The limitations of the study notwithstanding, the themes emerging from the data alongside the explanations developed in the discussion relate to universal aspects of student health practices and may therefore be valid in other, similar contexts. Generalization is not intended by this study; rather, its strength lies in the insights gained from the in-depth, qualitative analysis of rich data. The present contribution to the development of new knowledge has raised questions that can be explored in future research. For example, how can teachers and the Student Health Services successfully collaborate to promote student health? The research field could also benefit from similar studies conducted in other countries, since legislation and policy regarding student health promotion in schools differ between countries.
Overall, the present findings revealed several important implications for school practice.
Clarifying professional boundaries and roles
The results indicated that the actors had difficulty directly positioning the teachers in student health promotion and articulating their role. Role ambiguity is a source of tension, consistent with previous research (Hylander and Guvå, 2017). Student health promotion could benefit from principals encouraging explicit dialogues about the respective roles of teachers and SHT professionals, and ensure that collaboration enhances teachers’ agency rather than undermining it.
Strengthening teacher competence in student health
The results indicate that teachers are positioned as subordinate and in need of support in working with student health. While the present findings confirm previous reports of teachers’ need for support (Mazzer and Rickwood, 2015), they also highlight the potential effects of pedagogical practices as health-promoting strategies. Professional development should not only address health-specific issues but also emphasize the integration of well-being into everyday teaching, such as didactics and classroom management.
Empowering teachers as key stakeholders in student health
Several actors position the teacher as central in student health promotion which support the view that teachers are central to student health work (Maelan et al., 2018). To empower teachers, principals can involve them in planning and decision-making processes related to health strategies, recognizing their unique insights and contributions.
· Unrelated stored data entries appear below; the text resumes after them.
/-- ABORT of a running or absent request changes nothing but the receipt. ABORT of a waiting request that has nothing
to undo takes it out of the queue and places ABORTED; the other jobs keep their order (R172). ABORT of a waiting
request that has reserved something, wherever it waits and whatever job runs, gives it back: a creating request its
slot, a CRED_SET its id, a BOOT_CONFIRM its hold, a stream request its stream state (R9, R80, R101, R115). -/
def Obligations.AbortWithdrawsWaitingRequest : Prop :=
  (∀ (st : Station) (flags : Byte) (s : State),
      s.power = .on → s.txNext = none → flagsOk flags = true → (s.stations.get st).state = .opened →
      (requestState st s = .idle →
          exec (.abort st flags []) s = .next (recomputeAttn (giveReceipt .none (lineIdle s))))
        ∧ (requestState st s = .running →
          exec (.abort st flags []) s = .next (recomputeAttn (giveReceipt .running (lineIdle s))))
        ∧ ∀ before after quiet w, requestState st s = .waiting →
          s.queue = before ++ stationJob st quiet w :: after →
          (∀ j ∈ before ++ after, j.holder ≠ some st) →
          (w matches .keySign _ _ _ | .keyVerify _ _ _ _ | .keyErase _ _ | .chainExtend _ _ _ | .quote _ _ _ _
            | .targetActivate _ | .credVerify _ _ | .credRelease _ | .credClear _ | .settingsWrite _) →
          exec (.abort st flags []) s
            = .next (recomputeAttn (giveReceipt .removed (placeReply st .aborted w.code [] quiet
                (lineIdle { s with queue := before ++ after })))))
    ∧ (∀ (st : Station) (flags : Byte) (s : State) (quiet : Bool) (w : Work) (before after : List Job),
        s.power = .on → s.txNext = none → flagsOk flags = true → (s.stations.get st).state = .opened →
        requestState st s = .waiting → s.queue = before ++ stationJob st quiet w :: after →
        (∀ j ∈ before ++ after, j.holder ≠ some st) →
        ∃ t, exec (.abort st flags []) s = .next t ∧ t.queue = before ++ after ∧ t.running = s.running
          ∧ t.stations = s.stations.set st
              { s.stations.get st with
                slot := some { result := .aborted, code := w.code, body := [], notice := !quiet } }
          ∧ (∀ p kind, w = .keyGenerate p kind → s.keys.get p.slot = .reserved false → t.keys.get p.slot = .empty)
          ∧ (∀ p m b, w = .keyImport p m → s.keys.get p.slot = .reserved b → t.keys.get p.slot = .empty)
          ∧ (∀ parent fp d target usage mask label, w = .keyDerive parent fp d target usage mask label →
              s.keys.get target = .reserved false → t.keys.get target = .empty)
          ∧ (∀ p g, w = .credSet p false g → s.creds.get p.id = .reserved → t.creds.get p.id = .empty)
          ∧ (∀ c, w = .bootConfirm c → t.hold = false
              ∧ t.timer = (match s.timer with | .running _ true => .expired | other => other))
          ∧ (w = .updateOpen → t.stream = .closed)
          ∧ (∀ chunk m limit n absorbed, w = .updateData chunk → s.stream = .absorbing m limit n absorbed →
              t.stream = .receiving m limit n absorbed (s.time.uptime + 600))
          ∧ (∀ p, w = .settingsWrite p → t = { s with
              queue := before ++ after, stations := t.stations, line := .ignoring, gap := false, txNow := t.txNow
              txNext := t.txNext, attn := t.attn }))
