/-! `endGrantsOf` -/

@[simp] theorem endGrantsOf_pending (id : CredId) : (endGrantsOf id s).pending = s.pending := rfl
@[simp] theorem endGrantsOf_power (id : CredId) : (endGrantsOf id s).power = s.power := rfl
@[simp] theorem endGrantsOf_line (id : CredId) : (endGrantsOf id s).line = s.line := rfl
@[simp] theorem endGrantsOf_gap (id : CredId) : (endGrantsOf id s).gap = s.gap := rfl
@[simp] theorem endGrantsOf_txNow (id : CredId) : (endGrantsOf id s).txNow = s.txNow := rfl
@[simp] theorem endGrantsOf_txNext (id : CredId) : (endGrantsOf id s).txNext = s.txNext := rfl
@[simp] theorem endGrantsOf_globalMask (id : CredId) : (endGrantsOf id s).globalMask = s.globalMask := rfl
@[simp] theorem endGrantsOf_queue (id : CredId) : (endGrantsOf id s).queue = s.queue := rfl
@[simp] theorem endGrantsOf_running (id : CredId) : (endGrantsOf id s).running = s.running := rfl
@[simp] theorem endGrantsOf_fault (id : CredId) : (endGrantsOf id s).fault = s.fault := rfl
@[simp] theorem endGrantsOf_time (id : CredId) : (endGrantsOf id s).time = s.time := rfl
@[simp] theorem endGrantsOf_keys (id : CredId) : (endGrantsOf id s).keys = s.keys := rfl
@[simp] theorem endGrantsOf_revoked (id : CredId) : (endGrantsOf id s).revoked = s.revoked := rfl
@[simp] theorem endGrantsOf_chains (id : CredId) : (endGrantsOf id s).chains = s.chains := rfl
@[simp] theorem endGrantsOf_log (id : CredId) : (endGrantsOf id s).log = s.log := rfl
@[simp] theorem endGrantsOf_certificate (id : CredId) : (endGrantsOf id s).certificate = s.certificate := rfl
@[simp] theorem endGrantsOf_partResets (id : CredId) : (endGrantsOf id s).partResets = s.partResets := rfl
@[simp] theorem endGrantsOf_socResets (id : CredId) : (endGrantsOf id s).socResets = s.socResets := rfl
@[simp] theorem endGrantsOf_stream (id : CredId) : (endGrantsOf id s).stream = s.stream := rfl
@[simp] theorem endGrantsOf_targets (id : CredId) : (endGrantsOf id s).targets = s.targets := rfl
@[simp] theorem endGrantsOf_classes (id : CredId) : (endGrantsOf id s).classes = s.classes := rfl
@[simp] theorem endGrantsOf_timer (id : CredId) : (endGrantsOf id s).timer = s.timer := rfl
@[simp] theorem endGrantsOf_hold (id : CredId) : (endGrantsOf id s).hold = s.hold := rfl
@[simp] theorem endGrantsOf_creds (id : CredId) : (endGrantsOf id s).creds = s.creds := rfl
@[simp] theorem endGrantsOf_conditions (id : CredId) : (endGrantsOf id s).conditions = s.conditions := rfl
@[simp] theorem endGrantsOf_settings (id : CredId) : (endGrantsOf id s).settings = s.settings := rfl
@[simp] theorem endGrantsOf_store (id : CredId) : (endGrantsOf id s).store = s.store := rfl
@[simp] theorem endGrantsOf_attn (id : CredId) : (endGrantsOf id s).attn = s.attn := rfl
@[simp] theorem endGrantsOf_entropy (id : CredId) : (endGrantsOf id s).entropy = s.entropy := rfl

/-! `endAllGrants` -/

@[simp] theorem endAllGrants_pending : (endAllGrants s).pending = s.pending := rfl
@[simp] theorem endAllGrants_power : (endAllGrants s).power = s.power := rfl
@[simp] theorem endAllGrants_line : (endAllGrants s).line = s.line := rfl
@[simp] theorem endAllGrants_gap : (endAllGrants s).gap = s.gap := rfl
@[simp] theorem endAllGrants_txNow : (endAllGrants s).txNow = s.txNow := rfl
@[simp] theorem endAllGrants_txNext : (endAllGrants s).txNext = s.txNext := rfl
@[simp] theorem endAllGrants_globalMask : (endAllGrants s).globalMask = s.globalMask := rfl
@[simp] theorem endAllGrants_queue : (endAllGrants s).queue = s.queue := rfl
@[simp] theorem endAllGrants_running : (endAllGrants s).running = s.running := rfl
@[simp] theorem endAllGrants_fault : (endAllGrants s).fault = s.fault := rfl
@[simp] theorem endAllGrants_time : (endAllGrants s).time = s.time := rfl
@[simp] theorem endAllGrants_keys : (endAllGrants s).keys = s.keys := rfl
@[simp] theorem endAllGrants_revoked : (endAllGrants s).revoked = s.revoked := rfl
@[simp] theorem endAllGrants_chains : (endAllGrants s).chains = s.chains := rfl
@[simp] theorem endAllGrants_log : (endAllGrants s).log = s.log := rfl
@[simp] theorem endAllGrants_certificate : (endAllGrants s).certificate = s.certificate := rfl
@[simp] theorem endAllGrants_partResets : (endAllGrants s).partResets = s.partResets := rfl
@[simp] theorem endAllGrants_socResets : (endAllGrants s).socResets = s.socResets := rfl
@[simp] theorem endAllGrants_stream : (endAllGrants s).stream = s.stream := rfl
@[simp] theorem endAllGrants_targets : (endAllGrants s).targets = s.targets := rfl
@[simp] theorem endAllGrants_classes : (endAllGrants s).classes = s.classes := rfl
@[simp] theorem endAllGrants_timer : (endAllGrants s).timer = s.timer := rfl
@[simp] theorem endAllGrants_hold : (endAllGrants s).hold = s.hold := rfl
@[simp] theorem endAllGrants_creds : (endAllGrants s).creds = s.creds := rfl
@[simp] theorem endAllGrants_conditions : (endAllGrants s).conditions = s.conditions := rfl
@[simp] theorem endAllGrants_settings : (endAllGrants s).settings = s.settings := rfl
@[simp] theorem endAllGrants_store : (endAllGrants s).store = s.store := rfl
@[simp] theorem endAllGrants_attn : (endAllGrants s).attn = s.attn := rfl
@[simp] theorem endAllGrants_entropy : (endAllGrants s).entropy = s.entropy := rfl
Reframing student health as an integrated pedagogical practice
The results indicate that principals recognize the intersection between learning and student health. The emphasis on high-quality teaching as a factor supporting student health offers a practical pathway for schools. Teachers should be supported in creating inclusive, participatory, and structured classrooms that inherently promote well-being. This reframing reduces the perception of health work as an additional burden, and instead integrates it into core teaching practices.
Conclusion
This study contributes to elucidating the complex and sometimes contradictory positioning of teachers in student health work. While teachers are often marginalized and perceived as subordinate, they are also recognized as being central and pivotal to fostering student well-being. These findings align with and expand upon previous research, underscoring the importance of clarifying roles, supporting teacher competence, and reframing student health as an integrated pedagogical practice. By addressing these challenges, schools can harness teachers’ full potential as both educators and advocates for student health, ultimately creating a more cohesive and supportive environment for student success.
This study was partially funded by The Skaraborg Institute (No: 20/1041).